No one knows how to do scale better than Miller. Margaret Sixel and Eliot Knapman ’s editing is breathtakingly seamless—quickly building both rapport between characters and gnarly deaths with equal tenacity—to the point that DP Simon Duggan ’s eloquent photography of these desolate death valleys, matched by composer Tom Holkenborg deafeningly propulsive score, wholly immerses you in way that isn’t needlessly showing. Each large set piece feels necessary, aware of space and story, and brimming with a camera that takes delight in knowing exactly what kill shot or angle of the many battles we want to take in as it swoops between lunging bodies, massive infernos, monster trucks, big rigs, and over sand dunes. 

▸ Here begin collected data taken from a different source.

-- ==== Sys2Proof/Machine/Sample.lean ====
section
/-! DEFINITION. The sample of the axis loop (05 R97 to R117, 04 R79), the step end (04 R82) and the brake confirmation expiry (05 R105). -/

namespace Sys2Proof.Machine

/-- Stage 1: the winch inputs are read, and the brake confirmation timer counts one sample (05 R97, R105). -/
def readInputs (i : WinchInputs) (x : Axis) : Axis :=
  { x with inputs := i, brakeTimer := x.brakeTimer.map (· - 1) }

/-- The completion, if the engine's work has brought the run to it (04 R90). -/
def testCompletion (s : State) : State := if Engine.completes s.engine then completeRun s else s

/-- Stage 2: the profile engine's work (04 R79). -/
def engineStage (s : State) : State :=
  testCompletion (s.withEngine (Engine.sample s.store.working.words s.conf.accelLimit s.engine))

/-- The STOPPING ramp, and the brake wait once the brake is set (05 R103, R104). -/
def stoppingStage (s : State) : State :=
  let x := s.axis
  if x.brake = .released then
    let d := slew x.demand 0 s.conf.stopDecel
    let y := { x with demand := d, ramp := x.ramp.map (· + d) }
    s.withAxis (if d = 0 then Axis.command y .set else y)
  else if x.inputs.feedback = .set then
    (s.withAxis { x with demand := 0, ramp := none }).enterAxis (s.restByHaul .holding)
  else s.withAxis { x with demand := 0 }

/-- The jog decision: brake command and demand (05 R117). -/
def jogDecision (band : Nat) (i : WinchInputs) : Brake × Int :=
  if i.jogUp && !i.jogDown && decide (i.haul < (band : Int)) && !i.upper then (.released, Config.jogDemand)
  else if i.jogDown && !i.jogUp && decide (0 < i.haul) && !i.lower then (.released, -Config.jogDemand)
  else (.set, 0)

/-- Stage 3 in LOCKED (05 R117). -/
def jogStage (s : State) : State :=
  let d := jogDecision s.conf.groundBand s.axis.inputs
  s.withAxis { Axis.command s.axis d.1 with demand := d.2 }

/-- Stage 3: the work of the axis state (05 R98). -/
def stateStage (s : State) : State :=
  match s.axis.state with
  | .flying => s.withAxis { s.axis with demand := s.engine.demand }
  | .stopping => stoppingStage s
  | .locked => jogStage s
  | .unconfigured | .parked | .poised | .holding | .recovery | .armed | .faulted =>
    s.withAxis { s.axis with demand := 0 }

/-- The axis is in FLYING or STOPPING, where a moving line is watched (05 R109, R110). -/
def AxisState.moving : AxisState → Bool
  | .flying | .stopping => true
  | _ => false

/-- The planned haul the following error is taken from (05 R109). -/
def followPlanned (s : State) : Int :=
  if s.axis.state = .flying then s.engine.planned else s.axis.ramp.getD 0

/-- The following error in millionths of mm exceeds the limit (05 R109). -/
def followTest (s : State) : Bool :=
  decide ((s.conf.followLimit : Int) * 1000000 < |followPlanned s - s.axis.inputs.haul * 1000000|)

/-- A limit input newly active, or the haul above the max haul (05 R110). -/
def limitTest (s : State) : Bool :=
  let i := s.axis.inputs
  let prev := s.axis.limits.getD (i.upper, i.lower)
  (i.upper && !prev.1) || (i.lower && !prev.2) || decide ((s.conf.maxHaul : Int) < i.haul)

/-- The brake feedback disagrees with the command once the confirmation timer has expired (05 R105). -/
def brakeTest (x : Axis) : Bool := x.brakeTimer == some 0 && x.inputs.feedback != x.brake

/-- The fault tests of a sample (05 R106). -/
def sampleFaults (s : State) : FaultSet :=
  let i := s.axis.inputs
  let m := AxisState.moving s.axis.state
  { estop := i.estop, drive := i.driveFault
    overload := decide ((s.conf.overloadThreshold : Int) < i.load)
    brake := brakeTest s.axis
    follow := m && followTest s
    slack := m && decide (i.load < (s.conf.slackThreshold : Int))
    limit := m && limitTest s
    deaf := false }

/-- The limit inputs are kept for the next sample (05 R110). -/
def keepLimits (i : WinchInputs) (s : State) : State :=
  s.withAxis { s.axis with limits := some (i.upper, i.lower) }

/-- One sample, in its five stages (05 R98); in UNCONFIGURED no sample work is done. -/
def sample (i : WinchInputs) (s : State) : State :=
  if s.axis.state = .unconfigured then s
  else
    let s3 := stateStage (engineStage (s.withAxis (readInputs i s.axis)))
    keepLimits i (detect (sampleFaults s3) s3)

/-- AXIS_SAMPLE (05 R98). The outputs follow the axis's demand and brake command at the close of the sample. -/
def execAxisSample (i : WinchInputs) (s : State) : Host.Outcome State Fault Refusal := .next (event (sample i) s)

/-- The step timer reaches 0: the current step ends, and with it the run if that was the last step and the demand is 0 (04 R82, R89). -/
def endStep (s : State) : State :=
  match s.engine.state with
  | .playing =>
    testCompletion (s.withEngine (Engine.stepEnd s.store.working.words { s.engine with stepTimer := 0 }))
  | .idle | .settling => s

/-- STEP_END (04 R82): AXIS_SAMPLE makes it inside the sample that counts the timer to 0; standing alone it ends the step being played (log entry 4). -/
def execStepEnd (s : State) : Host.Outcome State Fault Refusal := .next (event endStep s)

/-- The brake confirmation timer expires: the feedback of the most recent sample is compared with the command (05 R105). -/
def confirmBrake (s : State) : State :=
  match s.axis.brakeTimer with
  | some (_ + 1) =>
    let s1 := s.withAxis { s.axis with brakeTimer := some 0 }
    detect { noFaults with brake := brakeTest s1.axis } s1
  | some 0 | none => s

/-- BRAKE_CONFIRMATION_EXPIRY (05 R105; log entry 4). -/
def execBrakeConfirmationExpiry (s : State) : Host.Outcome State Fault Refusal := .next (event confirmBrake s)

/-! ### The outputs -/

/-- The drive demand output, in thousandths of mm/s (05 R97, 11 R185). -/
def driveDemandOutput (s : State) : Int := s.axis.demand

/-- The brake output: active while the brake command is RELEASED (05 R97). -/
def brakeOutput (s : State) : Bool := s.axis.brake == .released

end Sys2Proof.Machine
end

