-- ==== Sys2Proof/Machine/Startup.lean ====
section
/-! DEFINITION. The start sequence and the restart line (11 R185 to R190), with the start values of every block (01 R25, 02 R44, 03 R75, 04 R95, 05 R119, 06 R133, 07 R151, 09 R177, 10 R184). -/

namespace Sys2Proof.Machine

/-- The words a memory operation in flight was writing (09 R167). -/
def MemOp.addresses : Option MemOp → List Nat
  | some (.aloftWrite _) => [65, 66, 67, 68, 69]
  | some (.lockWrite _) => [70, 71]
  | some (.flagWrite _) => [64]
  | some (.commit cells) => cells.map (·.1)
  | some (.copySlice _) | some (.verifySlice _ _) | none => []

/-- A write cut short leaves the words it addresses as the memory leaves them: free values (09 R167; log entry 7). -/
def tornMemory (st : Store) (free : Nat) : Memory :=
  Memory.writeAll st.mem ((MemOp.addresses st.inFlight).map (fun a => (a, Config.tornWord free a)))

/-- Power loss or the restart line: the part is held at rest, the operation in flight cut short, and nothing but the program memory survives (11 R185, 07 R135, 09 R167). -/
def hold (s : State) : State :=
  State.held (tornMemory s.store s.freeCount) (s.freeCount + 1) s.pending

/-- The join step of a listen-only station (11 R188): STALE register, UNCONFIGURED axis, LISTEN-ONLY line, nothing else read. -/
def joinListenOnly (s : State) : State :=
  { s with
    reg := { AirRegister.start with state := .stale }
    line := { Line.start with state := .listenOnly } }

/-- The store after steps 1 to 4 (09 R166, R177; 11 R189). -/
def loadStore (c : StationConfig) (pin : Bool) (mem : Memory) : Store :=
  let flag := Memory.read mem 64
  let bank := if pin then Bank.a else bankOfFlag flag
  let words := readBank mem bank
  { Store.start mem with
    pinForced := pin, active := some bank
    working := ⟨words, (validateBank c.maxHaul c.speedLimit words).valid⟩
    aloft := ⟨readAloft mem, readAloft mem⟩
    lockRec := ⟨readLock mem, readLock mem⟩
    flag := ⟨flag, flag⟩ }

/-- The starting axis state (11 R190, 05 R119). -/
def startingAxis (c : StationConfig) (locked : Bool) (haul : Int) : AxisState :=
  if locked then .locked else if (c.groundBand : Int) < haul then .recovery else .parked

/-- The aloft target at the join step: clear where PARKED is chosen or both records read set (11 R190, 10 R184). -/
def startingAloft (ax : AxisState) (r : Record AloftRecord) : Record AloftRecord :=
  if ax = .parked ∨ ax = .locked then ⟨r.stored, .clear⟩ else r

/-- The join step of a configured station (11 R190). -/
def joinConfigured (c : StationConfig) (pin : Bool) (inputs : WinchInputs) (s : State) : State :=
  let st := loadStore c pin s.store.mem
  let ax := startingAxis c st.lockRec.stored.isSome inputs.haul
  { s with
    cfg := some c
    reg := { AirRegister.start with zones := c.zones }
    cue := { CueUnit.start with
      held := heldOfAloft c.flyer st.aloft.stored
      slots := c.members.map (fun _ => none) }
    engine := { Engine.start with planned := inputs.haul * 1000000 }
    axis := { Axis.start with state := ax, inputs := inputs, brakeTimer := some Config.brakeSamples }
    line := { Line.start with watch := .awaitIdle, silence := some Config.silenceMs }
    store := { st with aloft := startingAloft ax st.aloft }
    lock := ⟨st.lockRec.stored⟩ }

/-- The start sequence from a held part: straps and pin, configuration, records and bank, join (11 R185). -/
def startHeld (strap : Nat) (pin : Bool) (inputs : WinchInputs) (s : State) : State :=
  let s1 := { State.held s.store.mem s.freeCount s.pending with power := .running, strap := strap }
  let s2 := s1.withStore { s1.store with pinForced := pin }
  match readConfig s.store.mem strap with
  | none => joinListenOnly s2
  | some c => finish (joinConfigured c pin inputs s2)

/-- START_SEQUENCE (11 R185): at power-on or release of the restart line. Given to a running part it is a loss of power and its return (log entry 22). -/
def execStartSequence (strap : Fin 32) (pin : Bool) (inputs : WinchInputs) (s : State) :
    Host.Outcome State Fault Refusal :=
  match s.power with
  | .held => .next (startHeld strap.val pin inputs s)
  | .running => .next (startHeld strap.val pin inputs (hold s))

/-- RESTART_ASSERT (11 R185). A part already held has no operation to cut short. -/
def execRestartAssert (s : State) : Host.Outcome State Fault Refusal := .next (hold s)

end Sys2Proof.Machine
end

Much will be written about “Furiosa” on a thematic level, such as how it subverts the Biblical apple scene for a well-earned ending or how it speaks of our present environmental, militaristic, and regressive political reality—particularly why we go to war and the fecklessness of the leaders who take us there. But this is also just a big, entertaining popcorn movie, told with a sense of adventure and play. Miller isn’t here for tawdry melodrama, algorithmic plotting, or art designed for the small screen. “Furiosa” aims to blow you away. And it does. To Valhalla and beyond. 

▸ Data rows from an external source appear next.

/-! ### Steps that are due at once, and the line's timers -/

/-- RESYNC makes a STALE station at rest and ON SYNCING and lets it choose; RE_CLAIM posts the held key's CLAIM once; SWAP_BEGIN enters SWAPPING or abandons an unverified swap (02 R40; 03 R74; 09 R174). The steps are commands of their own, the re-claim has a state, and a swap stays pending while SWAPPING: log entries 1, 20 and 19. -/
def Obligations.DueStepsAct : Prop :=
  ∀ s : State, CalmOn s → AxisState.atRest s.axis.state = true →
    (s.reg.state = .stale → s.sync.beenCurrent = true →
      ∃ t, exec .resync s = .next t ∧ t.sync.failed = 0 ∧ (t.sync.phase = .idle ∨ t.sync.phase = .posting)
        ∧ (t.reg = { s.reg with state := .syncing }
            ∨ t.reg = { s.reg with state := .current, table := [], generation := 0 })
        ∧ (∀ m, m < 32 → m ≠ s.strap → (s.roster.entry m).present = true → (s.roster.entry m).seen = true →
            (s.roster.entry m).reg = some .current →
            t.sync.phase = .posting ∧ t.reg = { s.reg with state := .syncing }
              ∧ ∃ r, t.sync.responder = some r ∧ r ≤ m ∧ newPosts s t = [.sync s.strap r])
        ∧ FrameBut [.reg, .sync, .roster, .line] s t)
    ∧ (∀ h, s.isLead = true → s.axis.state ≠ .parked → s.reg.state = .current → s.cue.held = some h →
        hasKey s.reg.table h.key = false → s.cue.reclaim = .due →
      ∃ t, exec .reClaim s = .next t ∧ newPosts s t = [.claim h.key h.box] ∧ t.cue.reclaim = .posted
        ∧ FrameBut [.line] s t)
    ∧ (∀ x, s.store.swapPending = some x → s.cue.queue = [] → s.store.verify = none → s.store.copy = none →
      (s.store.verified = true →
        ∃ t, exec .swapBegin s = .next t ∧ t.store.copy = some [] ∧ t.store.swapPending = some x
          ∧ t.store.flag.target = (if shadowOf s = .b then 1 else 0) ∧ t.store.working = s.store.working
          ∧ t.store.mem = s.store.mem ∧ newPosts s t = [] ∧ FrameBut [.store] s t)
      ∧ (s.store.verified = false →
        ∃ t, exec .swapBegin s = .next t ∧ Store.sameBut { s.store with swapPending := none } t.store
          ∧ newPosts s t = [.notice ⟨21, x, s.flyer, none, s.store.lastVerified⟩] ∧ FrameBut [.store, .line] s t))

This review was filed from the premiere at the Cannes Film Festival. It opens on May 24th.

Robert Daniels

Robert Daniels

Robert Daniels is an Associate Editor at RogerEbert.com. Based in Chicago, he is a member of the Chicago Film Critics Association (CFCA) and Critics Choice Association (CCA) and regularly contributes to the  New York Times ,  IndieWire , and  Screen Daily . He has covered film festivals ranging from Cannes to Sundance to Toronto. He has also written for the Criterion Collection, the  Los Angeles Times , and  Rolling Stone  about Black American pop culture and issues of representation.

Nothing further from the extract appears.